Kyoko si fermò senza voltarsi, poggiando la mano sullo stipite della porta. «Toya…» si girò leggermente, allungò la mano e, sorridendo, gli lanciò l’incantesimo addomesticante che lui tanto odiava, «Sta’ zitto!».
Toya cadde a terra imprecando, mentre Kyoko si allontanò passando accanto a Shinbe, diretta verso il santuario della vergine con l’intenzione di tornare a casa.
Shinbe era in piedi fuori dalla capanna, con un lieve sorriso sul volto. Aveva ascoltato le parole di Kyoko e il suo sorriso si allargò quando sentì Toya cadere a terra. Lei non lo aveva visto mentre usciva, così la seguì nella foresta.
Capitolo 4 “Non andare”
Arrivata al giardino del Cuore del Tempo, Kyoko si sedette sull’erba di fronte alla statua della fanciulla, guardandola in viso. Era consapevole di avere il suo stesso aspetto. Quelle sembianze appartenevano alla sua antenata, cui era dedicato il ricordo della statua. Se fossero vissute nella stessa era, avrebbero potuto essere gemelle.
Kyoko rammentò a se stessa perché si trovava lì e i suoi pensieri iniziarono a scontrarsi tra loro come se lei non ci fosse. “Toya è proprio un idiota!” si disse. Era appena tornata e lui non aveva fatto altro che rimproverarla. A volte lo odiava, sul serio… Ok, forse era una bugia.

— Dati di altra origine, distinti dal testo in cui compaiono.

-- ==== Sys2Proof/Laws/Operands.lean ====
section
/-! SUPPORT. What the operand checks accept: coordinates inside the storage shape, and the two steps of authorisation. -/

namespace Sys2Proof.Machine

theorem sectorOf_eq_some {ss : Byte} {s : Fin 2} : sectorOf ss = some s ↔ ss.toNat = s.val := by
  unfold sectorOf
  split
  · simp [Fin.ext_iff]
  · simp; omega

theorem sectorOf_eq_none {ss : Byte} : sectorOf ss = none ↔ 1 < ss.toNat := by
  unfold sectorOf; split <;> simp <;> omega

theorem blockOf_eq_some {bb : Byte} {b : Fin 4} : blockOf bb = some b ↔ bb.toNat = b.val := by
  unfold blockOf
  split
  · simp [Fin.ext_iff]
  · simp; omega

theorem blockOf_eq_none {bb : Byte} : blockOf bb = none ↔ 3 < bb.toNat := by
  unfold blockOf; split <;> simp <;> omega

theorem offsetOf_eq_some {oo : Byte} {i : Fin 9} : offsetOf oo = some i ↔ oo.toNat = i.val := by
  unfold offsetOf
  split
  · simp [Fin.ext_iff]
  · simp; omega

theorem offsetOf_eq_none {oo : Byte} : offsetOf oo = none ↔ 8 < oo.toNat := by
  unfold offsetOf; split <;> simp <;> omega

theorem writeOffsetOf_eq_some {oo : Byte} {i : Fin 9} : writeOffsetOf oo = some i ↔ oo.toNat = i.val ∧ oo.toNat ≤ 7 := by
  unfold writeOffsetOf maxWriteOffset
  split
  · rw [offsetOf_eq_some]; simp_all
  · simp only [reduceCtorEq, false_iff]; omega

theorem writeOffsetOf_eq_none {oo : Byte} : writeOffsetOf oo = none ↔ 7 < oo.toNat := by
  unfold writeOffsetOf maxWriteOffset
  split
  · rw [offsetOf_eq_none]; omega
  · simp; omega

/-- `AUTH` answers the coordinates of the frame, when they are in range and the flag and the key pass. -/
theorem State.auth_eq_some {s : State} {op : AccessOp} {ss bb : Byte} {kt : KeyType} {key : Quad} {sec : Fin 2} {blk : Fin 4} :
    s.auth op ss bb kt key = some (sec, blk) ↔
      ss.toNat = sec.val ∧ bb.toNat = blk.val ∧ s.authorised op sec blk kt key = true := by
  unfold State.auth
  split
  · rename_i s' b' h1 h2
    rw [← sectorOf_eq_some, ← blockOf_eq_some, h1, h2]
    split
    · rename_i h
      simp only [Option.some.injEq, Prod.mk.injEq]
      constructor
      · rintro ⟨rfl, rfl⟩; exact ⟨rfl, rfl, h⟩
      · rintro ⟨rfl, rfl, _⟩; exact ⟨rfl, rfl⟩
    · rename_i h
      simp only [reduceCtorEq, false_iff, Option.some.injEq]
      rintro ⟨rfl, rfl, h'⟩
      exact h h'
  · rename_i h
    simp only [reduceCtorEq, false_iff]
    rintro ⟨h1, h2, _⟩
    exact h _ _ (sectorOf_eq_some.mpr h1) (blockOf_eq_some.mpr h2)

/-- An access out of range is not authorised (R48). -/
theorem State.auth_out_of_range {s : State} {op : AccessOp} {ss bb : Byte} {kt : KeyType} {key : Quad}
    (h : 1 < ss.toNat ∨ 3 < bb.toNat) : s.auth op ss bb kt key = none := by
  rw [Option.eq_none_iff_forall_ne_some]
  rintro ⟨sec, blk⟩ h'
  rw [State.auth_eq_some] at h'
  omega

/-- Authorisation looks at storage and the parameters only. -/
theorem State.auth_congr {s t : State} (hm : t.mem = s.mem) (hp : t.params = s.params) (op : AccessOp) (ss bb : Byte) (kt : KeyType)
    (key : Quad) : t.auth op ss bb kt key = s.auth op ss bb kt key := by
  simp [State.auth, State.authorised, hm, hp]

/-- The frame a malformed frame of an assigned opcode gets: privilege before shape (R74). -/
theorem State.illegalFrame_malformed (s : State) (op : Opcode) :
    s.illegalFrame (.malformed op) = if s.port = .ext ∧ op.external = false then .priv else .frame := rfl

end Sys2Proof.Machine
end

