theorem coveringBlock_of_protected {s : Fin 2} {b : Fin 4} (h : ¬(s = 0 ∧ b = 0)) : coveringBlock s b = b := if_neg h

theorem coveringBlock_protected {s : Fin 2} {b : Fin 4} (h : b ≠ 3) :
    coveringBlock s b ≠ 3 ∧ ¬(s = 0 ∧ coveringBlock s b = 0) := by
  revert s b; decide

theorem Memory.leadIn_write (m : Memory) {s s' : Fin 2} {b j : Fin 4} (i : Fin 9) (v : Byte)
    (h : s' = 0 ∧ j = 1 → ¬(s = 0 ∧ b = 0)) : Memory.leadIn (Memory.write m (addr s b i) v) s' j = Memory.leadIn m s' j := by
  unfold Memory.leadIn
  split
  · exact Memory.block_write_other m i v fun hn => h ‹_› ⟨hn.1.symm, hn.2.symm⟩
  · rfl

/-- A byte overwritten in a block bears on the check of its covering block alone. -/
theorem ownChecked_write_other (d : Divisor) (m : Memory) {s s' : Fin 2} {b j : Fin 4} (i : Fin 9) (v : Byte)
    (hidentity : ¬(s' = 0 ∧ j = 0)) (h : ¬(s' = s ∧ j = coveringBlock s b)) :
    (Memory.byte (Memory.write m (addr s b i) v) s' j 8 = ownVal d (Memory.write m (addr s b i) v) s' j) ↔
      Memory.byte m s' j 8 = ownVal d m s' j := by
  have hblock : ¬(s' = s ∧ j = b) := by
    rintro ⟨rfl, rfl⟩
    exact h ⟨rfl, (coveringBlock_of_protected hidentity).symm⟩
  have hlead : s' = 0 ∧ j = 1 → ¬(s = 0 ∧ b = 0) := by
    rintro ⟨rfl, rfl⟩ ⟨rfl, rfl⟩
    exact h ⟨rfl, rfl⟩
  have hin : Memory.ownIn (Memory.write m (addr s b i) v) s' j = Memory.ownIn m s' j := by
    rw [Memory.ownIn, Memory.leadIn_write m i v hlead, Memory.block_write_other m i v hblock, Memory.ownIn]
  rw [Memory.byte_write, if_neg fun hn => hblock ⟨hn.1, hn.2.1⟩, ownVal, ownVal, hin]

/-- A byte overwritten in a block, other than the checksum of a protected one, is one byte of what its covering block checks over. -/
theorem Memory.ownIn_write (m : Memory) (s : Fin 2) (b : Fin 4) (i : Fin 9) (v : Byte) (h : (s = 0 ∧ b = 0) ∨ i ≠ 8) :
    ∃ (n : Nat) (hn : n < (Memory.ownIn m s (coveringBlock s b)).length),
      (Memory.ownIn m s (coveringBlock s b))[n] = Memory.byte m s b i ∧
      Memory.ownIn (Memory.write m (addr s b i) v) s (coveringBlock s b) = (Memory.ownIn m s (coveringBlock s b)).set n v := by
  by_cases hidentity : s = 0 ∧ b = 0
  · obtain ⟨rfl, rfl⟩ := hidentity
    have hown : ∀ m : Memory, Memory.ownIn m 0 (coveringBlock 0 0) = Memory.block m 0 0 ++ (Memory.block m 0 1).take 8 := fun _ => rfl
    have hi : i.val < (Memory.block m 0 0).length := by rw [Memory.block_length]; exact i.isLt
    simp only [hown]
    refine ⟨i.val, by rw [List.length_append]; omega, ?_, ?_⟩
    · rw [List.getElem_append_left hi, Memory.block_getElem]
    · rw [Memory.block_write_same, Memory.block_write_other m i v (by decide), List.set_append_left _ _ hi]
  · have hi : i.val < 8 := by have := h.resolve_left hidentity; omega
    have hlength : (Memory.leadIn m s b).length + i.val < (Memory.ownIn m s b).length := by
      simp only [Memory.ownIn, List.length_append, List.length_take, Memory.block_length]; omega
    rw [coveringBlock_of_protected hidentity]
    refine ⟨(Memory.leadIn m s b).length + i.val, hlength, ?_, ?_⟩
    · simp only [Memory.ownIn, List.getElem_append_right (Nat.le_add_right _ _), Nat.add_sub_cancel_left, List.getElem_take,
        Memory.block_getElem]
    · rw [Memory.ownIn, Memory.leadIn_write m i v fun _ => hidentity, Memory.block_write_same, List.take_set, Memory.ownIn,
        List.set_append_right _ _ (Nat.le_add_right _ _), Nat.add_sub_cancel_left]

/-- Under an odd key a byte overwritten with another value changes a checksum (R92(g)). -/
theorem crc8_set_ne {k : Byte} (hk : k.getLsbD 0 = true) (data : Bytes) {n : Nat} (hn : n < data.length) {v : Byte} (hv : v ≠ data[n]) :
    crc8 k (data.set n v) ≠ crc8 k data := by
  have hset : data.set n v = data.take n ++ v :: data.drop (n + 1) := List.set_eq_take_append_cons_drop .. |>.trans (if_pos hn)
  have hdata : data = data.take n ++ data[n] :: data.drop (n + 1) := by simp
  rw [hset]
  conv_rhs => rw [hdata]
  exact oddKeySeesEveryOneByteChange.1 k _ _ v data[n] hk hv

/-- Settles O28: the covering block's checksum stays, and is no longer that of the changed bytes. -/
theorem oddKeyChainIsSensitive : Obligations.OddKeyChainIsSensitive := by
  intro d m sec blk i v hodd hok hblk hbyte hv
  have hkey : (divisorKey d).getLsbD 0 = true := by simpa [divisorKey] using hodd
  have hk : divisorKey d ≠ 0 := fun h0 => absurd (h0 ▸ hkey) (by decide)
  obtain ⟨htrailer, hidentity⟩ := coveringBlock_protected (s := sec) hblk
  rw [Bool.eq_false_iff]
  intro hok'
  have hstored := (chainOk_iff_ownVal hk m).mp hok sec _ htrailer hidentity
  have hstored' := (chainOk_iff_ownVal hk _).mp hok' sec _ htrailer hidentity
  have hsame : Memory.byte (Memory.write m (addr sec blk i) v) sec (coveringBlock sec blk) 8 = Memory.byte m sec (coveringBlock sec blk) 8 := by
    rw [Memory.byte_write, if_neg]
    rintro ⟨_, hcover, rfl⟩
    exact hbyte.elim (fun h => hidentity ⟨h.1, hcover.trans h.2⟩) (· rfl)
  obtain ⟨n, hn, hold, hin⟩ := Memory.ownIn_write m sec blk i v hbyte
  refine crc8_set_ne hkey _ hn (hold ▸ hv) ?_
  rw [← hin]
  exact hstored'.symm.trans (hsame.trans hstored)
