-- ==== Sys2Proof/Machine/HostEnv.lean ====
section
/-! DEFINITION. The host's side of a step as plain data: the calls of `step(t_exec, t_tick, rnd)` the host
is about to make (R330, R331), the instant of its last one (R326), and the free inputs of the calls it has
not written down. None of it is state of the core (R21); it stands here because a step is a function of
the state alone (assumption 2). -/

namespace Sys2Proof.Machine

/-- The inputs of one call of `step` (R9, R330). -/
structure StepInput where
  tExec : Instant
  tTick : Instant
  rnd : Byte
  deriving DecidableEq, Repr

/-- The host: the inputs of its next calls, oldest first; the tick instant of its last call, or of
initialisation; and how many calls had free inputs. -/
structure HostEnv where
  pending : List StepInput
  clock : Instant
  draws : Nat
  deriving DecidableEq, Repr

/-- Free inputs of a call: any instants the monotonic clock allows (R326) and any byte (R330), the
free values of Config applied to the number of free calls before it. -/
def HostEnv.freeInput (e : HostEnv) : StepInput where
  tExec := e.clock + (Config.freeExecWait e.draws : Rat)
  tTick := e.clock + (Config.freeExecWait e.draws : Rat) + (Config.freeTickWait e.draws : Rat)
  rnd := Config.freeRnd e.draws

/-- The inputs of the step under way. -/
def HostEnv.current (e : HostEnv) : StepInput :=
  match e.pending with
  | input :: _ => input
  | [] => e.freeInput

/-- The next call obeys the clock constraint of R326. Free inputs do by their form. -/
def HostEnv.admissible (e : HostEnv) : Bool :=
  match e.pending with
  | input :: _ => decide (e.clock ≤ input.tExec) && decide (input.tExec ≤ input.tTick)
  | [] => true

/-- The host after the call of the step under way has returned. -/
def HostEnv.consumed (e : HostEnv) : HostEnv :=
  match e.pending with
  | input :: rest => { pending := rest, clock := input.tTick, draws := e.draws }
  | [] => { pending := [], clock := e.freeInput.tTick, draws := e.draws + 1 }

end Sys2Proof.Machine
end

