-- ==== Sys2Proof/Machine/Block.lean ====
section
/-! DEFINITION. BCD and block transfer (R210 to R213): the address of byte `k` is `I + k`, exact. -/

namespace Sys2Proof.Machine

/-- `V[k] <- MemRead(I + k, 1)` for each register of a list in turn; the registers before an address that
does not exist have been loaded (R213, R302). -/
def loadRegs (ipc : Nat) (ks : List Reg) (s : State) : Flow :=
  match ks with
  | [] => .go s
  | k :: rest =>
    match loadByte ipc (s.i + k.val) s with
    | .error f => raiseFatal f s
    | .ok b => loadRegs ipc rest (s.setV k b)

/-- `CursorSet(I, I + x + 1)` when BLOCK_INCREMENTS_I (R212, R213). -/
def blockIncrement (x : Reg) (s : State) : Flow :=
  if s.cfg.blockIncrementsI then cursorSet s.pc .i (s.i + x.val + 1) s else .go s

/-- `LD B,Vx` (R211). -/
def execLdB (x : Reg) (s : State) : Outcome :=
  ((storeBytes s.pc s.i (bcdDigits (s.getV x)) s).andThen advancePc).finish

/-- `LD [I],Vx`: store V0 to Vx (R212). -/
def execLdMemVx (x : Reg) (s : State) : Outcome :=
  (((storeBytes s.pc s.i ((regsUpTo x).map s.getV) s).andThen (blockIncrement x)).andThen advancePc).finish

/-- `LD Vx,[I]`: load V0 to Vx (R213). -/
def execLdVxMem (x : Reg) (s : State) : Outcome :=
  (((loadRegs s.pc (regsUpTo x) s).andThen (blockIncrement x)).andThen advancePc).finish

end Sys2Proof.Machine
end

Kyoko sospirò, “Non posso mentire a me stessa. Io amo Toya e, quando non c’è nessuno… spesso dimostra di ricambiare il mio amore.”. Socchiuse gli occhi pensierosa e aggiunse: “Ma poi finisce sempre per rovinare tutto.”.
Sarebbe andata a casa e forse non sarebbe tornata mai più. Si alzò di scatto, intenzionata a poggiare le mani su quelle della statua che l’avrebbe riportata a casa.
“Ma poi non rivedrei più Shinbe.”. Spalancò gli occhi e la sua mente gridò: “Provi qualcosa per lui!”. “È assurdo.” si disse, “Provo qualcosa soltanto perché l’ho sognato, non significa niente.”.
Si scostò dalla statua, abbassando le mani con esitazione e tornò a sedersi, appoggiandosi a una pietra fredda. “E se anche lui provasse qualcosa per me? Se il bacio fosse andato oltre, lo avrebbe ricambiato? Ma a lui piace giocare… bacerebbe qualsiasi donna. Però ha preso le mie difese con Toya… Sì, solo perché si sentiva minacciato, e poi lui è fatto così.”.
Una voce la destò dai suoi pensieri confusi: «Kyoko.», era la voce roca di Shinbe. Lei alzò la testa e arrossì, come se lui avesse sentito i suoi pensieri.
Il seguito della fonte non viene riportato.